─── GIVEN DATA

/-! ## wb -/

@[simp] theorem State.wb_pending (s : State) (off lo : Nat) (b : Bool) : (s.wb off lo b).pending = s.pending := rfl
@[simp] theorem State.wb_tide (s : State) (off lo : Nat) (b : Bool) : (s.wb off lo b).tide = s.tide := rfl
@[simp] theorem State.wb_commit (s : State) (off lo : Nat) (b : Bool) : (s.wb off lo b).commit = s.commit := rfl
@[simp] theorem State.wb_evq (s : State) (off lo : Nat) (b : Bool) : (s.wb off lo b).evq = s.evq := rfl
@[simp] theorem State.wb_evtAt (s : State) (off lo : Nat) (b : Bool) : (s.wb off lo b).evtAt = s.evtAt := rfl
@[simp] theorem State.wb_logq (s : State) (off lo : Nat) (b : Bool) : (s.wb off lo b).logq = s.logq := rfl
@[simp] theorem State.wb_due (s : State) (off lo : Nat) (b : Bool) : (s.wb off lo b).due = s.due := rfl
@[simp] theorem State.wb_engines (s : State) (off lo : Nat) (b : Bool) : (s.wb off lo b).engines = s.engines := rfl
@[simp] theorem State.wb_signals (s : State) (off lo : Nat) (b : Bool) : (s.wb off lo b).signals = s.signals := rfl
@[simp] theorem State.wb_gives (s : State) (off lo : Nat) (b : Bool) : (s.wb off lo b).gives = s.gives := rfl
@[simp] theorem State.wb_heldSignals (s : State) (off lo : Nat) (b : Bool) : (s.wb off lo b).heldSignals = s.heldSignals := rfl
@[simp] theorem State.wb_forced (s : State) (off lo : Nat) (b : Bool) : (s.wb off lo b).forced = s.forced := rfl
@[simp] theorem State.wb_mem (s : State) (off lo : Nat) (b : Bool) : (s.wb off lo b).mem = s.mem := rfl
@[simp] theorem State.wb_ports (s : State) (off lo : Nat) (b : Bool) : (s.wb off lo b).ports = s.ports := rfl
@[simp] theorem State.wb_xpt (s : State) (off lo : Nat) (b : Bool) : (s.wb off lo b).xpt = s.xpt := rfl
@[simp] theorem State.wb_srv (s : State) (off lo : Nat) (b : Bool) : (s.wb off lo b).srv = s.srv := rfl
@[simp] theorem State.wb_pwr (s : State) (off lo : Nat) (b : Bool) : (s.wb off lo b).pwr = s.pwr := rfl
@[simp] theorem State.wb_sec (s : State) (off lo : Nat) (b : Bool) : (s.wb off lo b).sec = s.sec := rfl
@[simp] theorem State.wb_tsMarks (s : State) (off lo : Nat) (b : Bool) : (s.wb off lo b).tsMarks = s.tsMarks := rfl
@[simp] theorem State.wb_tsFull (s : State) (off lo : Nat) (b : Bool) : (s.wb off lo b).tsFull = s.tsFull := rfl
@[simp] theorem State.wb_out (s : State) (off lo : Nat) (b : Bool) : (s.wb off lo b).out = s.out := rfl
@[simp] theorem State.wb_fresh (s : State) (off lo : Nat) (b : Bool) : (s.wb off lo b).fresh = s.fresh := rfl

/-! ## w64 -/

@[simp] theorem State.w64_pending (s : State) (off : Nat) (v : Dword) : (s.w64 off v).pending = s.pending := rfl
@[simp] theorem State.w64_tide (s : State) (off : Nat) (v : Dword) : (s.w64 off v).tide = s.tide := rfl
@[simp] theorem State.w64_commit (s : State) (off : Nat) (v : Dword) : (s.w64 off v).commit = s.commit := rfl
@[simp] theorem State.w64_evq (s : State) (off : Nat) (v : Dword) : (s.w64 off v).evq = s.evq := rfl
@[simp] theorem State.w64_evtAt (s : State) (off : Nat) (v : Dword) : (s.w64 off v).evtAt = s.evtAt := rfl
@[simp] theorem State.w64_logq (s : State) (off : Nat) (v : Dword) : (s.w64 off v).logq = s.logq := rfl
@[simp] theorem State.w64_due (s : State) (off : Nat) (v : Dword) : (s.w64 off v).due = s.due := rfl
@[simp] theorem State.w64_engines (s : State) (off : Nat) (v : Dword) : (s.w64 off v).engines = s.engines := rfl
@[simp] theorem State.w64_signals (s : State) (off : Nat) (v : Dword) : (s.w64 off v).signals = s.signals := rfl
@[simp] theorem State.w64_gives (s : State) (off : Nat) (v : Dword) : (s.w64 off v).gives = s.gives := rfl
@[simp] theorem State.w64_heldSignals (s : State) (off : Nat) (v : Dword) : (s.w64 off v).heldSignals = s.heldSignals := rfl
@[simp] theorem State.w64_forced (s : State) (off : Nat) (v : Dword) : (s.w64 off v).forced = s.forced := rfl
@[simp] theorem State.w64_mem (s : State) (off : Nat) (v : Dword) : (s.w64 off v).mem = s.mem := rfl
@[simp] theorem State.w64_ports (s : State) (off : Nat) (v : Dword) : (s.w64 off v).ports = s.ports := rfl
@[simp] theorem State.w64_xpt (s : State) (off : Nat) (v : Dword) : (s.w64 off v).xpt = s.xpt := rfl
@[simp] theorem State.w64_srv (s : State) (off : Nat) (v : Dword) : (s.w64 off v).srv = s.srv := rfl
@[simp] theorem State.w64_pwr (s : State) (off : Nat) (v : Dword) : (s.w64 off v).pwr = s.pwr := rfl
@[simp] theorem State.w64_sec (s : State) (off : Nat) (v : Dword) : (s.w64 off v).sec = s.sec := rfl
@[simp] theorem State.w64_tsMarks (s : State) (off : Nat) (v : Dword) : (s.w64 off v).tsMarks = s.tsMarks := rfl
@[simp] theorem State.w64_tsFull (s : State) (off : Nat) (v : Dword) : (s.w64 off v).tsFull = s.tsFull := rfl
@[simp] theorem State.w64_out (s : State) (off : Nat) (v : Dword) : (s.w64 off v).out = s.out := rfl
@[simp] theorem State.w64_fresh (s : State) (off : Nat) (v : Dword) : (s.w64 off v).fresh = s.fresh := rfl
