section
/-! SUPPORT. What the memory path leaves alone: an access, a near-memory operation or a write-back changes memory, events,
outputs and the words of its own counters and channels, and nothing else. -/
namespace Sys2Proof.Sparse

theorem filter_drop {α : Type} (p : Nat × α → Bool) (m : Sparse α) {k : Nat} (h : ∀ v, p (k, v) = false) :
    (drop m k).filter p = m.filter p := by
  rw [drop, List.filter_filter]
  refine List.filter_congr fun e _ => ?_
  obtain ⟨j, w⟩ := e
  by_cases hj : j = k
  · subst hj
    simp [h w]
  · simp [hj]

theorem filter_ins {α : Type} (p : Nat × α → Bool) (m : Sparse α) {k : Nat} {v : α} (h : p (k, v) = false) :
    (ins m k v).filter p = m.filter p := by
  induction m with
  | nil => simp [ins, h]
  | cons e t ih =>
    obtain ⟨j, w⟩ := e
    rw [ins]
    split
    · simp only [List.filter_cons, ih]
    · rw [List.filter_cons_of_neg (by simp [h])]

/-- A write of a key that a filter passes over leaves what the filter shows. -/
theorem filter_set {α : Type} [DecidableEq α] (p : Nat × α → Bool) (d : Nat → α) (m : Sparse α) {k : Nat} (v : α)
    (h : ∀ v, p (k, v) = false) : (set d m k v).filter p = m.filter p := by
  unfold set
  split
  · exact filter_drop p m h
  · rw [filter_ins p _ (h v), filter_drop p m h]

/-- A filter of keys shows the keys that it keeps. -/
theorem get_filter {α : Type} (p : Nat → Bool) (d : Nat → α) (m : Sparse α) {k : Nat} (h : p k = true) :
    get d (m.filter fun e => p e.1) k = get d m k := by
  induction m with
  | nil => rfl
  | cons e t ih =>
    obtain ⟨j, w⟩ := e
    by_cases hj : j = k
    · subst hj
      simp [get, h]
    · by_cases hp : p j = true <;> simp [get, hj, hp, ih]

end Sys2Proof.Sparse

namespace Sys2Proof.Machine

/-- A walk whose every step leaves what a view shows leaves it. -/
theorem State.each_view {α β : Type} (view : State → β) (f : State → α → State) (l : List α)
    (h : ∀ s, ∀ x ∈ l, view (f s x) = view s) (s : State) : view (s.each l f) = view s := by
  unfold State.each
  induction l generalizing s with
  | nil => rfl
  | cons x l ih =>
    rw [List.foldl_cons, ih (fun s y hy => h s y (List.mem_cons_of_mem x hy)), h s x List.mem_cons_self]

theorem State.upTo_view {β : Type} (view : State → β) (f : State → Nat → State) (n : Nat)
    (h : ∀ s, ∀ k < n, view (f s k) = view s) (s : State) : view (s.upTo n f) = view s :=
  State.each_view view f (List.range n) (fun s k hk => h s k (List.mem_range.mp hk)) s

/-! ## The words of the memory path -/

/-- Words that the memory path writes, by word index: the counters of the core caches, and the pages of the channels. -/
def pathWord (i : Nat) : Bool :=
  decide (0x42000 ≤ i) && decide (0x44 ≤ i % 0x400) && decide (i % 0x400 < 0x4A) || decide (0x400000 ≤ i)

theorem pathWord_eq_true_iff {i : Nat} :
    pathWord i = true ↔ (0x42000 ≤ i ∧ 0x44 ≤ i % 0x400 ∧ i % 0x400 < 0x4A) ∨ 0x400000 ≤ i := by
  simp [pathWord, and_assoc]

/-- No word of an engine's page is one. -/
theorem pathWord_eq_false_of_lt {off : Nat} (h : off < 0x100000) : pathWord (off / 4) = false := by
  rw [← Bool.not_eq_true, pathWord_eq_true_iff]
  omega

/-- What the memory path does not reach: the state but for memory, events raised or logged, outputs, free values and its words. -/
def State.offPath (s : State) : State :=
  { s with
    regs := s.regs.filter fun e => !pathWord e.1
    evq := [], logq := [], mem := Mem.reset, out := [], fresh := 0 }

theorem State.r32_of_offPath {s t : State} (h : t.offPath = s.offPath) {off : Nat} (hw : pathWord (off / 4) = false) :
    t.r32 off = s.r32 off := by
  have hp : (!pathWord (off / 4)) = true := by simp [hw]
  have hr : t.regs.filter (fun e => !pathWord e.1) = s.regs.filter fun e => !pathWord e.1 := congrArg State.regs h
  rw [State.r32, State.r32, ← Sparse.get_filter (fun i => !pathWord i) _ t.regs hp,
    ← Sparse.get_filter (fun i => !pathWord i) _ s.regs hp, hr]

theorem State.tide_of_offPath {s t : State} (h : t.offPath = s.offPath) : t.tide = s.tide := (congrArg State.tide h : _)
theorem State.commit_of_offPath {s t : State} (h : t.offPath = s.offPath) : t.commit = s.commit := (congrArg State.commit h : _)
theorem State.srv_of_offPath {s t : State} (h : t.offPath = s.offPath) : t.srv = s.srv := (congrArg State.srv h : _)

──────

Beginning at the line with "b).sec = s.sec := rfl" and ending at the line with "v).pending = s.pending := rfl", reproduce each line of the data above exactly, and add no other lines.

PROBLEM SOLUTION:
@[simp] theorem State.wb_sec (s : State) (off lo : Nat) (b : Bool) : (s.wb off lo b).sec = s.sec := rfl
@[simp] theorem State.wb_tsMarks (s : State) (off lo : Nat) (b : Bool) : (s.wb off lo b).tsMarks = s.tsMarks := rfl
@[simp] theorem State.wb_tsFull (s : State) (off lo : Nat) (b : Bool) : (s.wb off lo b).tsFull = s.tsFull := rfl
@[simp] theorem State.wb_out (s : State) (off lo : Nat) (b : Bool) : (s.wb off lo b).out = s.out := rfl
@[simp] theorem State.wb_fresh (s : State) (off lo : Nat) (b : Bool) : (s.wb off lo b).fresh = s.fresh := rfl

/-! ## w64 -/

@[simp] theorem State.w64_pending (s : State) (off : Nat) (v : Dword) : (s.w64 off v).pending = s.pending := rfl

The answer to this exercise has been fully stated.